Using the records that appear below, write out exactly the lines from the one with "(∀ i, decode" through the one with "let s := State.reset", keeping both end lines.

- - - - -

-- ==== Sys2Proof/Certificates/Slice0/Obligations.lean ====
section
/-! DEFINITION. The statements about the model, each a `Prop` that the provers prove. -/

open Sys2Proof Sys2Proof.Machine

/-- Words written out from the worked examples and the encoding tables of the spec decode to the instructions they
stand for (R170, R171, R181, R182, R193, R204, R206, R219, R334). -/
def Obligations.DecodedWords : Prop :=
  decodeTableWord 48 0x200210000006 = some (.beq 2 0 6) ∧ decodeTableWord 32 0x10610886 = some (.remZ 3 1 2) ∧
  decodeTableWord 32 0x04211000 = some (.add 1 2 0) ∧ decodeTableWord 32 0x04451800 = some (.add 2 3 0) ∧
  decodeTableWord 48 0x200210010002 = some (.bne 2 0 2) ∧ decodeTableWord 16 0x2400 = some .ret ∧
  decodeTableWord 48 0x1C8208820600 = some (.lea2d 4 1 2 2 0 0x600) ∧ decodeTableWord 16 0xF200 = some .tret ∧
  decodeTableWord 16 0x0000 = some .yield ∧ decodeTableWord 48 0x402208030010 = some (.ldg 1 1 .d false 0x10) ∧
  decodeTableWord 32 0x0421103F = none ∧
  decodeTableWord 16 0x3000 = some (.illegalOpcode (.h 0x0C 0))

/-- Every well-formed instruction that has an encoding decodes from its own head and tail, with every operand and its
stall count (R170, R171, R172, R173, R181, R182). -/
def Obligations.EncodeDecode : Prop :=
  (∀ (i : Instr) (n : BitVec 3) (head : BitVec 16) (tail : BitVec 48), i.wf = true → encode n i = some (head, tail) →
    decode head tail = .ok (match i with
      | .coreUnpark d a => .corePark d a
      | i => i) ∧ stallOf head = n) ∧
  (∀ (head : BitVec 16) (tail : BitVec 48) (i : Instr), decode head tail = .ok i → i.wf = true)

/-- A step runs an event now due, else the scheduled event, else an owed core cycle or a tick; a cycle runs the first
slot that may issue (R4, R33, R168, R174, R181, R183, R336, R413). In a core cycle the results due land first, the
chosen slot runs the instruction decoded at its PC, and the cycle is counted after it. -/
def Obligations.StepRunsDecoded : Prop :=
  let idx (s : State) : Nat := Config.choose s.draws % (s.agenda.length + 1)
  let run (s : State) (n : Nat) (e : Instr) : Out := mapNext advance (exec e { s with agenda := s.agenda.eraseIdx n })
  (∀ (s : State) (n : Nat) (e : Instr), firstDue s s.agenda 0 = some (n, e) → step s = run s n e) ∧
  (∀ (s : State) (e : Instr), firstDue s s.agenda 0 = none → s.agenda[idx s]? = some e → s.agenda ≠ [] →
    step s = run s.draw (idx s) e) ∧
  (∀ s : State, firstDue s s.agenda 0 = none → s.agenda[idx s]? = none →
    let u := if s.agenda = [] then s else s.draw
    ((∀ c, c < 512 → owesCycle u c = false) → step s = .next (advance (passTime u 1))) ∧
    (∀ c, owesCycle u c = true → c < 512 → ∃ d, d < 512 ∧ owesCycle u d = true ∧ step s = mapNext advance (coreCycle d u))) ∧
  (∀ (s : State) (c : Nat),
    let u := cycleStart s c
    (∀ k, k < 16 → resumable u c k = false) →
    ((∀ k ∈ issueOrder u c, mayIssue u c k = false) → coreCycle c s = .next (endCycle c u)) ∧
    (∀ k ks, issueOrder u c = k :: ks → mayIssue u c k = true →
      let v := endYield { u with curCore := c, curSlot := k } (slotKey c k)
      let p := (v.me.pc.extractLsb' 1 5).toNat
      let finishing (o : Out) : Out := mapNext (endCycle c) (bindNext o fun t =>
        if heldBack t (slotKey c k) then issueFrom c ks t else .next (noteIssue t c k))
      ∀ l : Line, takeable v.me = [] → breakpoint v.me = false → badTargetEarly v.me.pc = false →
        v.me.line = some (v.me.pc &&& ~~~63#64, l) →
        (∀ r, Line.reason l = some r →
          coreCycle c s = finishing (.next (trapI v 0x01 ((v.me.pc &&& ~~~63#64) + BitVec.ofNat 64 r)))) ∧
        (Line.reason l = none → Line.count l < p → coreCycle c s = finishing (.next (trapI v 0x05 v.me.xfer))) ∧
        (Line.reason l = none → p ≤ Line.count l →
          let head := (Line.headTail l p).1
          let tail := (Line.headTail l p).2
          let w := v.setMe { v.me with ir := tail ++ head }
          (∀ i, decode head tail = .ok i → coreCycle c s = finishing (exec i w)) ∧
          (∀ e, decode head tail = .error e → coreCycle c s = finishing (.next (trapI w 0x03 (tail ++ head)))))))

/-- Every step keeps the core whose cycle is next one of the 512 logical cores, and the passing of time never turns
the time base back (R4, R7, R9, R413). -/
def Obligations.TurnNamesACore : Prop :=
  (∀ s t : State, s.turn < 512 → step s = .next t → t.turn < 512) ∧
  (∀ s t : State, step s = .next t → ∃ u : State, t = advance u) ∧
  (∀ s : State, s.tick ≤ (advance s).tick ∧ (advance s).draws = s.draws + 1 ∧ (advance s).cores = s.cores ∧
    (advance s).slots = s.slots ∧ (advance s).parts = s.parts ∧ (advance s).txs = s.txs ∧ (advance s).devMem = s.devMem ∧
    (advance s).hostMem = s.hostMem ∧ (advance s).agenda = s.agenda) ∧
  (∀ (s : State) (n : Nat), s.tick ≤ (passTime s n).tick ∧ (passTime s n).ns = s.ns + n ∧ (passTime s n).cores = s.cores ∧
    (passTime s n).slots = s.slots ∧ (passTime s n).devMem = s.devMem ∧ (passTime s n).agenda = s.agenda)

/-- After reset: R351 and R352's CSRs at their initial values, slots FREE, bring-up next; memories canonical and zero,
the model's choices of log entries 4 to 6 (R4, R22, R79, R225, R331, R351, R352, R410). -/
def Obligations.ResetState : Prop :=
  let s := State.reset
  (∀ c, (s.core c).slbi = 4096 ∧ (s.core c).saveb = 0 ∧ (s.core c).smsg = 0 ∧ (s.core c).sevec = 0 ∧ (s.core c).sdovf = 0 ∧
    (s.core c).spark = 0 ∧ (s.core c).mdlg = 0 ∧ (s.core c).events = [] ∧ (s.core c).eventLost = false ∧
    ∀ w, look (s.core c).tags false w = false) ∧
  (∀ p, (s.part p).srgn = 0 ∧ (s.part p).srlog = 0 ∧ (s.part p).srlogn = 0 ∧ (s.part p).slqd = 0 ∧ (s.part p).spasid = 0 ∧
    (s.part p).shwin = 0 ∧ (s.part p).spodw = 0 ∧ (s.part p).sprto = 1000000000) ∧
  (∀ k, (s.slot k).st = .free ∧ (s.slot k).csr.vm = BitVec.allOnes 64 ∧ (s.slot k).csr.waitlim = 1000000 ∧
    (s.slot k).csr.leaselim = 512 ∧ (s.slot k).csr.mxshape = 0x404040 ∧ (s.slot k).csr.fflags = 0 ∧
    (s.slot k).csr.qen = 0 ∧ (s.slot k).csr.sen = 0 ∧ (∀ i : Fin 16, (s.slot k).x[i] = 0 ∧ (s.slot k).f[i] = 0) ∧
    (s.slot k).trapRegs .u = TrapRegs.zero ∧ (s.slot k).trapRegs .s = TrapRegs.zero ∧ (s.slot k).trapRegs .m = TrapRegs.zero) ∧
  s.tick = 0 ∧ s.agenda = [.bringup] ∧ s.turn < 512 ∧ MemoriesWf s ∧ (∀ a, readByte s.devMem a = 0 ∧ readByte s.hostMem a = 0)

/-- shadd writes a + (b << sh) and lea2d the address of an element, wrapped, with their shifts, size and pitch in FN
(R203).

Completes, each with a next state of its own effect: `shadd`, `lea2d`. -/
def Obligations.AddressArithmetic : Prop :=
  (∀ (s : State) (d a b : Reg) (sh : BitVec 3) (esz : BitVec 2) (p : BitVec 3) (pitch : BitVec 16),
    Clear false (usesXX d a b) s →
    RunsTo (exec (.shadd d a b sh) s) (withResult s d 2 (readX s a + (readX s b <<< sh.toNat))) (nextPc s) ∧
    RunsTo (exec (.lea2d d a b esz p pitch) s) (withResult s d 2 (BitVec.ofNat 64 ((readX s a).toNat +
      (readX s b).toNat / 2 ^ 32 * (pitch.toNat * 2 ^ p.toNat) + (readX s b).toNat % 2 ^ 32 * 2 ^ esz.toNat))) (nextPc s)) ∧
  (∀ (n : BitVec 3) (d a b : Reg) (fn : BitVec 6) (imm : BitVec 16),
    decode (pack n (.a 7 d a b fn)).1 (pack n (.a 7 d a b fn)).2 =
      (if fn.toNat < 8 then .ok (.shadd d a b (fn.extractLsb' 0 3)) else .error .illegalFunction) ∧
    decode (pack n (.i 7 d a b fn imm)).1 (pack n (.i 7 d a b fn imm)).2 =
      (if fn.toNat < 32 then .ok (.lea2d d a b (fn.extractLsb' 0 2) (fn.extractLsb' 2 3) imm) else .error .illegalFunction)) ∧
  (0x4000100000 : Nat) + 0x300000005 / 2 ^ 32 * (1536 * 2 ^ 0) + 0x300000005 % 2 ^ 32 * 2 ^ 2 = 0x4000101214

/-- The register-form integer instructions write what R194, R197 and R200 give, at their latency (R176, R183, R194,
R197, R200).

Completes, each with a next state of its own effect: `add`, `sub`, `and`, `or`, `xor`, `sll`, `srl`, `sra`, `min`,
`max`, `minZ`, `maxZ`, `mul`, `mulh`, `mulhZ`, `setEq`, `setNe`, `setLt`, `setGe`, `setLtZ`, `setGeZ`. -/
def Obligations.IntegerRegisterForms : Prop :=
  ∀ (s : State) (d a b : Reg), Clear false (usesXX d a b) s →
    let x := readX s a
    let y := readX s b
    let n := y.toNat % 64
    let gives (i : Instr) (lat : Nat) (v : Word) : Prop := RunsTo (exec i s) (withResult s d lat v) (nextPc s)
    gives (.add d a b) 2 (x + y) ∧ gives (.sub d a b) 2 (x - y) ∧
    gives (.and d a b) 2 (x &&& y) ∧ gives (.or d a b) 2 (x ||| y) ∧ gives (.xor d a b) 2 (x ^^^ y) ∧
    gives (.sll d a b) 2 (x <<< n) ∧ gives (.srl d a b) 2 (x >>> n) ∧ gives (.sra d a b) 2 (x.sshiftRight n) ∧
    gives (.min d a b) 2 (if x.toInt < y.toInt then x else y) ∧
    gives (.max d a b) 2 (if x.toInt < y.toInt then y else x) ∧
    gives (.minZ d a b) 2 (if x.toNat < y.toNat then x else y) ∧
    gives (.maxZ d a b) 2 (if x.toNat < y.toNat then y else x) ∧
    gives (.mul d a b) 4 (BitVec.ofNat 64 (x.toNat * y.toNat)) ∧
    gives (.mulh d a b) 4 (BitVec.ofInt 64 (x.toInt * y.toInt / 2 ^ 64)) ∧
    gives (.mulhZ d a b) 4 (BitVec.ofNat 64 (x.toNat * y.toNat / 2 ^ 64)) ∧
    gives (.setEq d a b) 2 (if x = y then 1 else 0) ∧ gives (.setNe d a b) 2 (if x = y then 0 else 1) ∧
    gives (.setLt d a b) 2 (if x.toInt < y.toInt then 1 else 0) ∧
    gives (.setGe d a b) 2 (if x.toInt < y.toInt then 0 else 1) ∧
    gives (.setLtZ d a b) 2 (if x.toNat < y.toNat then 1 else 0) ∧
    gives (.setGeZ d a b) 2 (if x.toNat < y.toNat then 0 else 1)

- - - - -

_Solution for this task_:
          (∀ i, decode head tail = .ok i → coreCycle c s = finishing (exec i w)) ∧
          (∀ e, decode head tail = .error e → coreCycle c s = finishing (.next (trapI w 0x03 (tail ++ head)))))))

/-- Every step keeps the core whose cycle is next one of the 512 logical cores, and the passing of time never turns
the time base back (R4, R7, R9, R413). -/
def Obligations.TurnNamesACore : Prop :=
  (∀ s t : State, s.turn < 512 → step s = .next t → t.turn < 512) ∧
  (∀ s t : State, step s = .next t → ∃ u : State, t = advance u) ∧
  (∀ s : State, s.tick ≤ (advance s).tick ∧ (advance s).draws = s.draws + 1 ∧ (advance s).cores = s.cores ∧
    (advance s).slots = s.slots ∧ (advance s).parts = s.parts ∧ (advance s).txs = s.txs ∧ (advance s).devMem = s.devMem ∧
    (advance s).hostMem = s.hostMem ∧ (advance s).agenda = s.agenda) ∧
  (∀ (s : State) (n : Nat), s.tick ≤ (passTime s n).tick ∧ (passTime s n).ns = s.ns + n ∧ (passTime s n).cores = s.cores ∧
    (passTime s n).slots = s.slots ∧ (passTime s n).devMem = s.devMem ∧ (passTime s n).agenda = s.agenda)

/-- After reset: R351 and R352's CSRs at their initial values, slots FREE, bring-up next; memories canonical and zero,
the model's choices of log entries 4 to 6 (R4, R22, R79, R225, R331, R351, R352, R410). -/
def Obligations.ResetState : Prop :=
  let s := State.reset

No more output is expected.